The notion of propagation of activity to smaller and smaller scales depends on the physical context of the partial differential equation (PDE). In some cases, e.g. the three-dimensional Euler or Navier–Stokes equations [1], this could mean a cascade of energy to smaller and smaller scales. In other cases, e.g. the nonlinear focusing Schrödinger equation [2], this could mean a cascade of mass to smaller and smaller scales. Irrespective of the specific physical context, the problem is how to use a simulation with smaller resolution than the one needed and yet prevent the computed solution from suffering a loss of accuracy. In other words, how to construct a numerical method which reproduces correctly the features of the solution of the original equation at the length scales that are available numerically. This is the motivation behind the construction of reduced models [3,4].

By construction, a reduced model must allow for energy (mass) to escape from the scales that are accessible to the simulation (called resolved scales or modes) to the inaccessible scales (called unresolved). The main difficulty in constructing an accurate reduced model is the need to estimate the *correct* rate at which activity is propagated from the resolved to the unresolved scales.

For problems which exhibit simplifying features such as time- and/or length-scale separation the construction of reduced models is easier. This simplifying assumption lies behind several methods that have been proposed in the past 20 years, e.g. the inertial manifold method [5], the stochastic mode reduction method [6] and the equation-free (heterogeneous multi-scale) method [7,8]. However, for problems such as the prediction of atmospheric flows, the situation is considerably more complicated owing to the absence of (time- and/or length-) scale separation. The reason is that the absence of scale separation leads to long memory effects which are difficult to model and rather expensive to compute.

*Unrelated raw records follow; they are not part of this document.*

/-! ### Completion entries (R492 to R495) -/

/-- An entry as it waits in a CQ's stream queue: KIND, STATUS, SERVICE, TAG, LEN, CELL, TS and ARG of R492; SQ_HEAD, PHASE and CELL of
FLAGS are filled in when it is written to the ring. -/
def cqEntry (kind status service tag len cell ts arg : Nat) : List Byte :=
  leBytes 1 kind ++ leBytes 1 status ++ leBytes 1 0 ++ leBytes 1 service ++ leBytes 4 0 ++ leBytes 4 tag ++ leBytes 4 len ++
    leBytes 8 cell ++ leBytes 4 ts ++ leBytes 4 arg

/-- The host interface frees a cell of its own. -/
def State.hostRelease (s : State) (ptr : Nat) : State := s.releaseBy 8 ptr

/-- An entry that no queue takes is counted in CQ_LOST, and the cell of a DATA entry goes back to Billow (R124, R494). -/
def State.loseEntry (s : State) (e : List Byte) : State :=
  let s := s.bump R.HIF_CQ_LOST_COUNT
  if leVal (slice e 0 1) = 2 then s.hostRelease (leVal (slice e 0x10 0x18)) else s

/-- Put an entry into a CQ's stream queue; one that a full or disabled queue refuses is lost (R124, R494). -/
def State.postEntry (s : State) (n k : Nat) (e : List Byte) : State :=
  match s.writeWord (hostQueue n (16 + k)) ⟨e, true, true, false, 0⟩ .entry with
  | (t, .taken) => t
  | (t, .withheld) => t
  | (t, _) => t.loseEntry e

/-- The fields of a descriptor (R490). -/
def descField (d : List Byte) (at_ n : Nat) : Nat := leVal (slice d at_ (at_ + n))

/-- A descriptor of SQj ends: DONE counts it, and its entry goes to CQj when CQ_REQ is set or the status is not OK (R493). -/
def State.sqDone (s : State) (n j : Nat) (d : List Byte) (status : Nat) : State :=
  let s := s.put (R.HIF_Fn_Qj_DONE_COUNT n j) (s.get (R.HIF_Fn_Qj_DONE_COUNT n j) + 1)
  if descField d 1 1 / 8 % 2 = 1 || status != St.ok then
    s.postEntry n j (cqEntry 1 status (descField d 2 1) (descField d 8 4) (descField d 4 4) 0 s.descTs (descField d 0xC 4))
  else s

/-- Deliver data that lies in a cell to a CQ of a function as a DATA entry (R493). -/
def State.deliverData (s : State) (n k service arg cell len : Nat) : State :=
  s.postEntry n k (cqEntry 2 St.ok service 0 len cell s.descTs arg)

/-- The word that a queue's consumer reads next. -/
def State.peekWord (s : State) (q : Nat) : Option QWord :=
  match (s.queue q).reading with
  | w :: _ => some w
  | [] =>
    match (s.queue q).pick (s.isSet (R.BPM_Qq_STAT_PRIO_ACTIVE q)) with
    | some (w :: _, _) => some w
    | _ => none

/-- Raise a CQ's vector (R495). -/
def State.raiseCq (s : State) (n k : Nat) : State := s.raise n (s.get (R.HIF_Fn_Qj_CFG_VECTOR n (16 + k)))

/-- Count an entry just written among the waiting ones: the vector is raised as the number of waiting entries reaches COAL_COUNT, and
for every entry when both fields are 0 (R495). -/
def State.coalesce (s : State) (n k : Nat) : State :=
  let q := s.cpl n k
  let s := s.setCpl n k { q with waiting := q.waiting ++ [s.cycle] }
  let count := s.get (R.HIF_Fn_Qj_COAL_COUNT n (16 + k))
  let us := s.get (R.HIF_Fn_Qj_COAL_US n (16 + k))
  if (count = 0 && us = 0) || (count != 0 && q.waiting.length + 1 == count) then s.raiseCq n k else s

/-- Write an entry to the ring at TAIL and advance TAIL; the next pass has the inverse PHASE (R494). -/
def State.writeEntryAt (s : State) (n k : Nat) (e : List Byte) (cellFlag : Bool) (tag cell : Nat) : State :=
  let q := s.cpl n k
  let tail := s.hqTail n (16 + k)
  let head := if descField e 0 1 = 1 then s.hqHead n k else 0
  let flags := bnat (!q.inverted) + 2 * bnat cellFlag
  let e := patch (patch (patch (patch e 2 (leBytes 1 flags)) 4 (leBytes 2 head)) 8 (leBytes 4 tag)) 0x10 (leBytes 8 cell)
  let size := s.ringSize n (16 + k)
  let s := s.emit (.hostWrite n (s.ringEntry n (16 + k) tail) e)
  let s := s.put (R.HIF_Fn_Qj_TAIL_ENTRY n (16 + k)) ((tail + 1) % size)
  let s := if (tail + 1) % size = 0 then s.setCpl n k { s.cpl n k with inverted := !q.inverted } else s
  (s.put (R.HIF_Fn_Qj_DONE_COUNT n (16 + k)) (s.get (R.HIF_Fn_Qj_DONE_COUNT n (16 + k)) + 1)).coalesce n k

/-- The DATA entry at the front goes into the oldest receive buffer: its octets before the entry, or HQ_RXBUF_SMALL with no octet
written; the buffer is used up and the cell goes back (R493). -/
def State.writeData (s : State) (n k : Nat) (e : List Byte) (b : RxBuf) (rest : List RxBuf) : State :=
  let len := descField e 0xC 4
  let cell := descField e 0x10 8
  let s := s.setCpl n k { s.cpl n k with rx := rest }
  let fits := len ≤ b.len
  let e := if fits then e else patch e 1 (leBytes 1 St.hqRxbufSmall)
  let s := if fits then s.emit (.hostWrite n b.addr (s.bytes cell len)) else s
  (s.hostRelease cell).writeEntryAt n k e false b.tag 0

/-- Write the next waiting entry of a CQ, if the ring has room and its data has somewhere to go (R493, R494). -/
def State.writeNextEntry (s : State) (n k : Nat) : State :=
  let size := s.ringSize n (16 + k)
  let full := (s.hqTail n (16 + k) + 1) % size = s.hqHead n (16 + k) % size
  if !s.serves n (16 + k) || full then s
  else
    match s.peekWord (hostQueue n (16 + k)) with
    | none => s
    | some w =>
      let take := (s.readWord (hostQueue n (16 + k))).1
      if descField w.data 0 1 = 1 then take.writeEntryAt n k w.data false (descField w.data 8 4) 0
      else if n = 0 && s.isSet (R.HIF_Fn_Qj_CFG_DELIVERY n (16 + k)) then
        take.writeEntryAt n k w.data true 0 (descField w.data 0x10 8)
      else
        match (s.cpl n k).rx with
        | [] => s
        | b :: rest => take.writeData n k w.data b rest

/-- CQ_ENTRY_WRITE (R493, R494). -/
def execCqEntryWrite (fn k : Fin 16) (s : State) : Result := .next (s.writeNextEntry fn k)

/-- A host write of a CQ's HEAD returns the entries it passes (R494, R495). -/
def State.writeHead (s : State) (n k head : Nat) : State :=
  let size := s.ringSize n (16 + k)
  let passed := ringGap size (s.hqHead n (16 + k)) head
  let q := s.cpl n k
  (s.put (R.HIF_Fn_Qj_HEAD_ENTRY n (16 + k)) head).setCpl n k
    { q with waiting := q.waiting.drop passed, aged := q.aged && passed == 0 }

/-- HEAD_WRITE (R494). -/
def execHeadWrite (fn k : Fin 16) (head : BitVec 16) (s : State) : Result :=
  s.access (.host fn) (R.HIF_Fn_Qj_HEAD_ENTRY fn (16 + k)).addr fun s =>
  .next (s.writeHead fn k head.toNat)

/-- CQ_COALESCE_TIMER (R495): the oldest waiting entry is COAL_US old. -/
def execCqCoalesceTimer (fn k : Fin 16) (s : State) : Result :=
  let q := s.cpl fn k
  let us := s.get (R.HIF_Fn_Qj_COAL_US fn (16 + k))
  match q.waiting with
  | [] => .next s
  | t :: _ =>
    if us != 0 && !q.aged && s.passed t (us * usCycles) then
      .next ((s.setCpl fn k { q with aged := true }).raiseCq fn k)
    else .next s

/-! ### Submission descriptors (R488 to R491) -/

/-- Whether a descriptor's LEN suits its OPCODE (R490). -/
def descLenOk (op len : Nat) : Bool :=
  if op = 1 then 1 ≤ len && len ≤ 16
  else if op = 2 || op = 3 then 1 ≤ len && len ≤ 65536
  else if op = 5 then 64 ≤ len && len ≤ 65536 && len % 64 == 0
  else len == 0

/-- Whether FRAME_TX takes a descriptor's data: its length and its port (R491). -/
def State.frameTxOk (s : State) (d : List Byte) : Bool :=
  60 ≤ descField d 4 4 && descField d 4 4 + 4 ≤ s.get R.RLY_MAX_FRAME_BYTES && s.portNamed (descField d 0xC 4 % 8)

/-- The status of a descriptor's check (R490, R491): its form, then its service, then what the service admits. -/
def State.descCheck (s : State) (n : Nat) (d : List Byte) : Nat :=
  let op := descField d 0 1
  let service := descField d 2 1
  if 5 < op || 16 ≤ descField d 1 1 || descField d 3 1 != 0 || !descLenOk op (descField d 4 4) then St.hqDescBad
  else if op = 0 || op = 4 || op = 5 then (if service = 0 then St.ok else St.hqDescBad)
  else if service = 0 || 3 < service then St.hqService
  else if service = 1 && !(s.get R.HIF_FRAME_TX_EN_FUNCTIONS).testBit n then St.hqService
  else if (service = 3 && op != 1) || (op = 3 && n != 0) then St.hqDescBad
  else if service = 1 && !s.frameTxOk d then St.hqDescBad
  else St.ok

/-- Take the front descriptor away: HEAD advances past one of the ring (R488). -/
def State.popDesc (s : State) (n j : Nat) : State :=
  match (s.sub n j).fetched with
  | [] => s
  | (_, ring) :: rest =>
    let s := s.setSub n j { s.sub n j with fetched := rest, phase := .none }
    if ring then s.put (R.HIF_Fn_Qj_HEAD_ENTRY n j) ((s.hqHead n j + 1) % s.ringSize n j) else s

/-- Ask Billow for the cell of a HOST_BUF descriptor and start the read of its data (R489, R490). An answer other than a cell or a wait
is the descriptor's status. -/
def State.startBuf (s : State) (n j : Nat) (d : List Byte) : State × Nat :=
  let q := s.sub n j
  match s.allocCell (.fixed 8) (hostQueue n j) (descField d 4 4) (s.hostClass n j) false false with
  | (t, .cell ptr) =>
    ((t.setSub n j { q with phase := .reading ptr s.cycle }).emit (.hostRead n (descField d 0x10 8) (descField d 4 4)), St.ok)
  | (t, .held) => (t.setSub n j { q with phase := .asked }, St.ok)
  | (t, .refused c) => (t, c)

/-- Look at the front descriptors: a refused one ends with its status and sets DESC_ERR, and a HOST_BUF one starts its read. `fuel` bounds
how many are refused at once. -/
def State.settleFront (s : State) (n j : Nat) : Nat → State
  | 0 => s
  | fuel + 1 =>
    let q := s.sub n j
    match q.fetched with
    | [] => s
    | (d, _) :: _ =>
      let code := s.descCheck n d
      if code != St.ok then
        (((s.putBit (R.HIF_Fn_Qj_STAT_DESC_ERR n j) true).popDesc n j).sqDone n j d code).settleFront n j fuel
      else if descField d 0 1 = 2 && q.phase == BufPhase.none then
        let r := s.startBuf n j d
        if r.2 = St.ok then r.1 else ((r.1.popDesc n j).sqDone n j d r.2).settleFront n j fuel
      else s

/-- Go on with a queue after its front descriptor was dealt with. -/
def State.goOn (s : State) (n j : Nat) : State :=
  (s.settleFront n j ((s.sub n j).fetched.length + 1)).startFetch n j

/-- A host write of TAIL (R488): one beyond the ring's free space is ignored and sets DESC_ERR. -/
def State.writeTail (s : State) (n j tail : Nat) : State :=
  let size := s.ringSize n j
  let used := ringGap size (s.hqHead n j) (s.hqTail n j)
  if size ≤ tail || size - 1 - used < ringGap size (s.hqTail n j) tail then s.putBit (R.HIF_Fn_Qj_STAT_DESC_ERR n j) true
  else (s.put (R.HIF_Fn_Qj_TAIL_ENTRY n j) tail).startFetch n j

/-- TAIL_WRITE (R488). -/
def execTailWrite (fn j : Fin 16) (tail : BitVec 16) (s : State) : Result :=
  s.access (.host fn) (R.HIF_Fn_Qj_TAIL_ENTRY fn j).addr fun s =>
  .next (s.writeTail fn j tail.toNat)

/-- A failed read of host memory: DMA_ERR, the QERR vector and AER (R496). -/
def State.dmaError (s : State) (n j addr : Nat) : State :=
  let s := (s.putBit (R.HIF_Fn_Qj_STAT_DMA_ERR n j) true).emit (.aer addr)
  s.raise n (s.get (R.HIF_Fn_VEC_QERR n))

/-- The descriptors that a failed read would have brought end with HQ_DMA_ERR, and HEAD passes them; what they held is not known (R496). -/
def State.failFetch (s : State) (n j c : Nat) : State :=
  let s := (s.setSub n j { s.sub n j with fetch := none }).dmaError n j (s.ringEntry n j (s.hqHead n j))
  let s := (List.range c).foldl (fun (s : State) _ => (s.sqDone n j (s.freeBytes 32) St.hqDmaErr).spent) s
  (s.put (R.HIF_Fn_Qj_HEAD_ENTRY n j) ((s.hqHead n j + c) % s.ringSize n j)).goOn n j

/-- The data of the HOST_BUF descriptor at the front did not come: its cell goes back and it ends with HQ_DMA_ERR (R496). -/
def State.failBuf (s : State) (n j : Nat) (d : List Byte) (cell : Nat) : State :=
  (((((s.hostRelease cell).popDesc n j).dmaError n j (descField d 0x10 8)).sqDone n j d St.hqDmaErr)).goOn n j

The Mori–Zwanzig (MZ) formalism originally developed in the context of irreversible statistical mechanics [9,10] is a formalism that allows the construction, in principle, of *exact* reduced models. The MZ formalism was reformulated and applied to the construction of reduced models for general systems of ordinary differential equations (ODEs) in [11–14]. The formalism proceeds by dividing the *available* resolution into resolved and unresolved parts. Then, it constructs a reduced model for the resolved part and uses the unresolved part to effect the drain of energy (mass) out of the resolved part.

Although the MZ formalism allows for the construction, in principle, of an exact reduced model it has two drawbacks (which are also shared by *any* other reduction formalism). First, the reduced model can be, in general, prohibitively expensive to calculate. The reason is that one must obtain an accurate representation of the behaviour of the unresolved scales before they can be safely eliminated. Obtaining this representation can be rather costly.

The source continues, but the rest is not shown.